# Radeon hd 7950 an overkill for 1080p gaming?



## Jagannadh Gosala (Oct 25, 2012)

I am planning to buy a new gaming rig. So far decided on i5 3570k, ASRock Z77 Extreme 4, GSkill RipjawsX 8gb (2X4), Corsair GS600. Also planning on getting a 7950 graphic card for around 20k in local market. I have a samsung 22" monitor with 2ms response time.

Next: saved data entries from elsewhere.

/-- Everything that Table 22.8 names of a context is gone in t: its frames, images, bank units and registers read 0, and no hart, gang, command,
translation, launch, matrix handle, fault leader or Dovetail entry of it is left; everything else of memory is as it was, but for the
audit region and the addresses `also`. -/
def Scrubbed (s t : State) (ctx : Nat) (also : Nat → Prop) : Prop :=
  (Memory.wf s.mem = true → ∀ f ∈ framesOf s ctx, ∀ i, i < 2 ^ 21 → ¬InAudit (f * 2 ^ 21 + i) →
    memRead t.mem (f * 2 ^ 21 + i) = 0 ∧ mget? t.badUnits ((f * 2 ^ 21 + i) / 2) = none) ∧
  (Memory.wf s.mem = true → ∀ a, Imaged s ctx a → ¬InAudit a → memRead t.mem a = 0) ∧
  (Memory.wf s.mem = true → ∀ a, a / 2 ^ 21 ∉ framesOf s ctx → ¬Imaged s ctx a → ¬InAudit a → ¬also a →
    memRead t.mem a = memRead s.mem a) ∧
  (∀ p ∈ slotsOf s ctx, t.chanAt p = { Chan.initial with dedicated := (t.chanAt p).dedicated, retired := (t.chanAt p).retired }) ∧
  (∀ p, p ∉ slotsOf s ctx → t.chanAt p = s.chanAt p) ∧
  (∀ h ∈ t.allHarts, ¬HartOf ctx h.2) ∧ (∀ g ∈ t.gangs, g.2.ctx ≠ ctx) ∧ (∀ c ∈ t.cmds, c.2.ctx ≠ ctx) ∧
  (∀ e ∈ t.tlb, e.asid ≠ (s.ctxAt ctx).asid) ∧ (∀ l ∈ t.leaders, l.ctx ≠ ctx) ∧
  (∀ c, (t.coreAt c).serves ≠ some ctx ∧
    ((s.coreAt c).owned = true → (s.coreAt c).owner.toNat = ctx → (t.coreAt c).clean = true)) ∧
  (∀ c ∈ coresOf s ctx, (s.coreAt c).moving = none → ((s.coreAt c).holder = none ∧ (s.coreAt c).tenant = some ctx) ∨
      (∃ g, (s.coreAt c).holder = some g ∧ ∀ x ∈ t.gangs, x.1 ≠ g) →
    let k := t.coreAt c
    k.holder = none ∧ k.tenant = none ∧ k.request = 0 ∧ k.scratch = [] ∧ k.tags = [] ∧ k.acc = [] ∧ k.tflags = [] ∧ k.wbuf = [] ∧ k.keep = 0 ∧
      k.dealExpert = 0 ∧ k.dealRound = 0 ∧ k.dealRunning = false ∧ k.dealSlot = 0) ∧
  (∀ c, c ∉ coresOf s ctx → t.coreAt c = s.coreAt c) ∧
  ((t.ctxAt ctx).queues = [] ∧ (t.ctxAt ctx).handles = [] ∧ (t.ctxAt ctx).images = [] ∧ (t.ctxAt ctx).dove.entries = [] ∧ (t.ctxAt ctx).rootLive = false) ∧
  ∀ c, c ≠ ctx → t.ctxAt c = s.ctxAt c

/-- The first 64 bytes of an audit record: SEQ, GTIME, TYPE, CTX and DATA, little-endian (R380). -/
def recordHead (r : AuditRec) : List Byte :=
  leBytes 8 r.seq.toNat ++ leBytes 8 r.gtime.toNat ++ leBytes 1 r.type.toNat ++ leBytes 1 r.ctx.toNat ++ leBytes 46 r.data.toNat

/-- CHAIN after some audit records, from the CHAIN before them (R382). -/
def chainAfter (chain : BitVec 512) (l : List AuditRec) : BitVec 512 := (l.map (·.chain)).getLastD chain

/-- The records that the audit log gains: type, context and data of each, in order; each has the next SEQ, the time, and the digest of
the CHAIN before it and its own first 64 bytes for CHAIN, and stands in slot SEQ mod 524,288 of the audit region (R380, R382, R432). -/
def Audited (s t : State) (new : List (Nat × Nat × BitVec 368)) : Prop :=
  ∃ l : List AuditRec, l.map (fun r => (r.type.toNat, r.ctx.toNat, r.data)) = new ∧
    t.dev.next = s.dev.next + xword l.length ∧ t.dev.chain = chainAfter s.dev.chain l ∧
    ∀ pre r post, l = pre ++ r :: post →
      r.seq = s.dev.next + xword pre.length ∧ r.gtime = xword s.gtime ∧
        r.chain = BitVec.ofNat 512 (leNat (shake256 (leBytes 64 (chainAfter s.dev.chain pre).toNat ++ recordHead r) 64)) ∧
        (Memory.wf s.mem = true → ∀ i, i < 128 → memRead t.mem (Config.auditBase + 128 * (r.seq.toNat % 524288) + i) =
          (recordHead r ++ leBytes 64 r.chain.toNat).getD i 0)

/-- Every hart of a context has stopped, its open strip discarded; its launches and what has not started of its commands are cancelled,
and what has started goes on (R231, R315, R379). -/
def ContextStops (s t : State) (ctx : Nat) : Prop :=
  (∀ k,
    let h := s.hartAt k
    (HartOf ctx h → t.hartAt k = { h with
      live := .stopped, regs := if h.tl = 0 then discardRegs h h.regs else h.regs, undo := none, matrixQ := [], wait := none
      issueAt := none }) ∧
    (¬HartOf ctx h → t.hartAt k = h)) ∧
  (∀ g, g ∈ t.gangs ↔ g ∈ s.gangs ∧ g.2.ctx ≠ ctx) ∧ (∀ l, l ∈ t.leaders ↔ l ∈ s.leaders ∧ l.ctx ≠ ctx) ∧
  (∀ c, c ∈ t.cmds ↔ c ∈ s.cmds ∧ (c.2.ctx = ctx → c.2.kind ≠ .mload ∧ c.2.kind ≠ .mdrain ∧ c.2.kind ≠ .launch)) ∧
  t.ctxAt ctx = { s.ctxAt ctx with
    queues := [], rootLive := false, hostVisible := false, pending := (t.ctxAt ctx).pending, killed := (t.ctxAt ctx).killed } ∧
  (∀ c, c ≠ ctx → t.ctxAt c = s.ctxAt c) ∧
  t = { s with hart := t.hart, harts := t.harts, gangs := t.gangs, leaders := t.leaders, cmds := t.cmds, ctxs := t.ctxs }

end Machine
end Sys2Proof
end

I plan on playing all the latest games including GTA IV, GTA V, Batman AC, Battlefield 3, Skyrim e.t.c.,

Do you think 7950 is an overkill for 1080p resolutions?

Thanks in advance


----------



## vkl (Oct 25, 2012)

If you have the budget then go for hd7950.
This GPU would give you more flexibility with AA.
Games become more demanding with time.For some games this might be an overkill today but it may not be for future games.
Better to go with the best you can get.


----------



## havoknation (Oct 25, 2012)

All the components that you have selected are kickass, go for it and seriously dude, 7950 is an amazing gpu for its price.


----------



## Jagannadh Gosala (Oct 25, 2012)

Thanks vkl and havoknation 
One more question is it better to go with 7950 or gtx 660 ti? And which particular card like Saphire, MSI e.t.c,.


----------



## Piyush (Oct 25, 2012)

I'd recommend 7950

BTW this chart will help you decide better
Charts, benchmarks 2012 VGA-GPGPU, 19 - Tom's Hardware Index [C] Extreme

and if possible, get Asus/HIS/Sapphire


----------



## havoknation (Oct 25, 2012)

Jagannadh Gosala said:


> Thanks vkl and havoknation
> One more question is it better to go with 7950 or gtx 660 ti? And which particular card like Saphire, MSI e.t.c,.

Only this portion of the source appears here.